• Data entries

-- ==== Sys2Proof/Machine/Operands.lean ====
section
/-! DEFINITION. How operands stand on the wire: the symbol codec and the trigger table (`40_symbol_codec.md`,
`10_state.md` R31 to R33), byte order (`20_memory.md` R64 to R68), the payload bit vectors and their 5-bit groups
(`30_encoding.md` R93 to R98), the frame words (R103 to R109), and the wire lengths (R119). -/

namespace Sys2Proof

/-- The index of the first entry equal to `b`, counted from `k`. -/
def indexFrom (b : Byte) : List Byte → Nat → Option Nat
  | [], _ => none
  | x :: xs, k => if x = b then some k else indexFrom b xs (k + 1)

/-- `SYM.ENC(v)` (R140). -/
def symEnc (c : Config) (v : Group) : Byte := c.sym[v.toNat]'v.isLt

/-- `SYM.DEC(b)` (R141): the inverse `UNSYM` of `SYM` (R32), nothing for a byte that is no symbol. -/
def symDec (c : Config) (b : Byte) : Option Group :=
  (indexFrom b c.sym.toList 0).map (BitVec.ofNat 5)

/-- `TRIG[bc]` (R33): nothing for `bc = 0`, "all-zero pattern disallowed". -/
def trigOf (c : Config) (bc : BitVec 4) : Option Byte :=
  if bc = 0 then none else c.trig.toList[bc.toNat - 1]?

/-- `UNTRIG(b)` (R33): a bitmap from 1 to 15 or nothing. -/
def untrig (c : Config) (b : Byte) : Option (BitVec 4) :=
  (indexFrom b c.trig.toList 0).map fun i => BitVec.ofNat 4 (i + 1)

/-- The two bytes of an identifier, low byte first (R64). -/
def idLE (x : BitVec 16) : Byte × Byte := (x.extractLsb' 0 8, x.extractLsb' 8 8)

/-- The two bytes of an identifier, high byte first: Sync alone (R65). -/
def idBE (x : BitVec 16) : Byte × Byte := (x.extractLsb' 8 8, x.extractLsb' 0 8)

/-- The `k` groups of a payload vector, the most significant first: group `i` is `P[5(k-i)-1 : 5(k-i)-5]` (R93). -/
def cutGroups (k : Nat) (p : BitVec (5 * k)) : List Group :=
  (List.range k).map fun i => p.extractLsb' (5 * (k - 1 - i)) 5

/-- The number the groups spell, the first the most significant, after a prefix worth `a`. -/
def joinNat : List Group → Nat → Nat
  | [], a => a
  | v :: vs, a => joinNat vs (32 * a + v.toNat)

/-- The payload vector made of the groups, "the first symbol ends most significant" (R171). -/
def joinGroups (w : Nat) (gs : List Group) : BitVec w := BitVec.ofNat w (joinNat gs 0)

/-- `UNSYMS` (R171) on the bytes from offset `q` on: the values of the first `k` bytes as symbols, or nothing if one of
them is no symbol ("not coerce to zero"). -/
def unsyms (c : Config) : Nat → List Byte → Option (List Group)
  | 0, _ => some []
  | _ + 1, [] => none
  | k + 1, b :: bs =>
    match symDec c b with
    | none => none
    | some v =>
      match unsyms c k bs with
      | none => none
      | some vs => some (v :: vs)

/-- The payload of a Pulse: `chipId ‖ 0 ‖ length ‖ 0` (R94). -/
def payloadPulse (chipId length : BitVec 4) : BitVec (5 * 2) :=
  (chipId ++ 0#1 ++ length ++ 0#1 : BitVec 10)

/-- The payload of a Cal (R95). -/
def payloadCal (chipId : BitVec 4) (edgeMode : BitVec 1) (edgeDelay : BitVec 3) (edgeWidth : BitVec 6)
    (auxMode : BitVec 1) (auxDelay : BitVec 5) : BitVec (5 * 4) :=
  (chipId ++ edgeMode ++ edgeDelay ++ edgeWidth ++ auxMode ++ auxDelay : BitVec 20)

/-- The payload of a RdReg: `chipId ‖ 0 ‖ address ‖ 000000` (R96). -/
def payloadRdReg (chipId : BitVec 4) (address : BitVec 9) : BitVec (5 * 4) :=
  (chipId ++ 0#1 ++ address ++ 0#6 : BitVec 20)

/-- The payload of a WrReg with `mode = 0` (R97). -/
def payloadWrReg (chipId : BitVec 4) (address : BitVec 9) (value : BitVec 16) : BitVec (5 * 6) :=
  (chipId ++ 0#1 ++ address ++ value : BitVec 30)

/-- The payload of a WrReg with `mode = 1` (R98). -/
def payloadWrReg6 (chipId : BitVec 4) (address : BitVec 9) (v0 v1 v2 v3 v4 v5 : BitVec 16) : BitVec (5 * 22) :=
  (chipId ++ 1#1 ++ address ++ v0 ++ v1 ++ v2 ++ v3 ++ v4 ++ v5 : BitVec 110)

/-- The bytes of a 64-bit frame word, `b[i] = W[63-8i : 56-8i]` (R68). -/
def bytesOf64 (w : BitVec 64) : List Byte :=
  [w.extractLsb' 56 8, w.extractLsb' 48 8, w.extractLsb' 40 8, w.extractLsb' 32 8,
   w.extractLsb' 24 8, w.extractLsb' 16 8, w.extractLsb' 8 8, w.extractLsb' 0 8]

/-- `word64` of the first 8 bytes (`44_frame_pack_unpack.md`), or nothing when fewer than 8 are there. -/
def word64 : List Byte → Option (BitVec 64)
  | b0 :: b1 :: b2 :: b3 :: b4 :: b5 :: b6 :: b7 :: _ =>
    some (b0 ++ b1 ++ b2 ++ b3 ++ b4 ++ b5 ++ b6 ++ b7)
  | _ => none

/-- The 64-bit word of a BlankFrame (R103). -/
def wordBlank (c : Config) : BitVec 64 := c.blankCode ++ 0#56

/-- The 64-bit word of a RegisterFrame with aurora code `a` (R104). -/
def wordRegister (a : Byte) (status : BitVec 4) (addr1 : BitVec 10) (val1 : BitVec 16) (addr2 : BitVec 10)
    (val2 : BitVec 16) : BitVec 64 :=
  a ++ status ++ addr1 ++ val1 ++ addr2 ++ val2

/-- The SyncFill word `BLANK_CODE ‖ 0x000000` (R109). -/
def syncWord (c : Config) : BitVec 32 := c.blankCode ++ 0#24

/-- `SUB.PACK(s)` (R227; layouts R107 to R109). -/
def subPack (c : Config) : SubFrame → BitVec 32
  | .header h => c.hdrId ++ h.trigId ++ h.trigTag ++ h.bcid
  | .hit x => x.ccol ++ x.crow ++ x.region ++ x.tot0 ++ x.tot1 ++ x.tot2 ++ x.tot3
  | .syncFill => syncWord c

/-- The command variant of a record (R36); WrReg is one variant whatever its `mode`. -/
def commandVariant : Instr → Option CmdVariant
  | .ecr => some .ecr
  | .bcr => some .bcr
  | .noop => some .noop
  | .sync => some .sync
  | .pulse .. => some .pulse
  | .cal .. => some .cal
  | .rdreg .. => some .rdreg
  | .wrreg .. => some .wrreg
  | .wrreg6 .. => some .wrreg
  | .trigger .. => some .trigger
  | .blank | .register .. | .data .. | .sym _ => none

/-- The frame variant of a record (R39). -/
def frameVariant : Instr → Option FrameVariant
  | .blank => some .blank
  | .register .. => some .register
  | .data .. => some .data
  | .ecr | .bcr | .noop | .sync => none
  | .pulse .. | .cal .. | .rdreg .. | .wrreg .. | .wrreg6 .. | .trigger .. | .sym _ => none

/-- `cmdlen` and `framelen` (R119), a frame's being `FRAME_LEN` (R6); one byte for a symbol (R140). -/
def wireLen (c : Config) : Instr → Nat
  | .ecr | .bcr | .noop | .sync => 2
  | .pulse .. => 4
  | .cal .. | .rdreg .. => 6
  | .wrreg .. => 8
  | .wrreg6 .. => 24
  | .trigger .. => 2
  | .blank | .register .. | .data .. => c.frameLen
  | .sym _ => 1

end Sys2Proof
end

• Work item
Print only these lines, please. They run from the start of the entries above to the line containing "def untrig (c", both ends included, and must match exactly.

• Response to the exercise
-- ==== Sys2Proof/Machine/Operands.lean ====
section
/-! DEFINITION. How operands stand on the wire: the symbol codec and the trigger table (`40_symbol_codec.md`,
`10_state.md` R31 to R33), byte order (`20_memory.md` R64 to R68), the payload bit vectors and their 5-bit groups
(`30_encoding.md` R93 to R98), the frame words (R103 to R109), and the wire lengths (R119). -/

namespace Sys2Proof

/-- The index of the first entry equal to `b`, counted from `k`. -/
def indexFrom (b : Byte) : List Byte → Nat → Option Nat
  | [], _ => none
  | x :: xs, k => if x = b then some k else indexFrom b xs (k + 1)

/-- `SYM.ENC(v)` (R140). -/
def symEnc (c : Config) (v : Group) : Byte := c.sym[v.toNat]'v.isLt

/-- `SYM.DEC(b)` (R141): the inverse `UNSYM` of `SYM` (R32), nothing for a byte that is no symbol. -/
def symDec (c : Config) (b : Byte) : Option Group :=
  (indexFrom b c.sym.toList 0).map (BitVec.ofNat 5)

/-- `TRIG[bc]` (R33): nothing for `bc = 0`, "all-zero pattern disallowed". -/
def trigOf (c : Config) (bc : BitVec 4) : Option Byte :=
  if bc = 0 then none else c.trig.toList[bc.toNat - 1]?

/-- `UNTRIG(b)` (R33): a bitmap from 1 to 15 or nothing. -/
def untrig (c : Config) (b : Byte) : Option (BitVec 4) :=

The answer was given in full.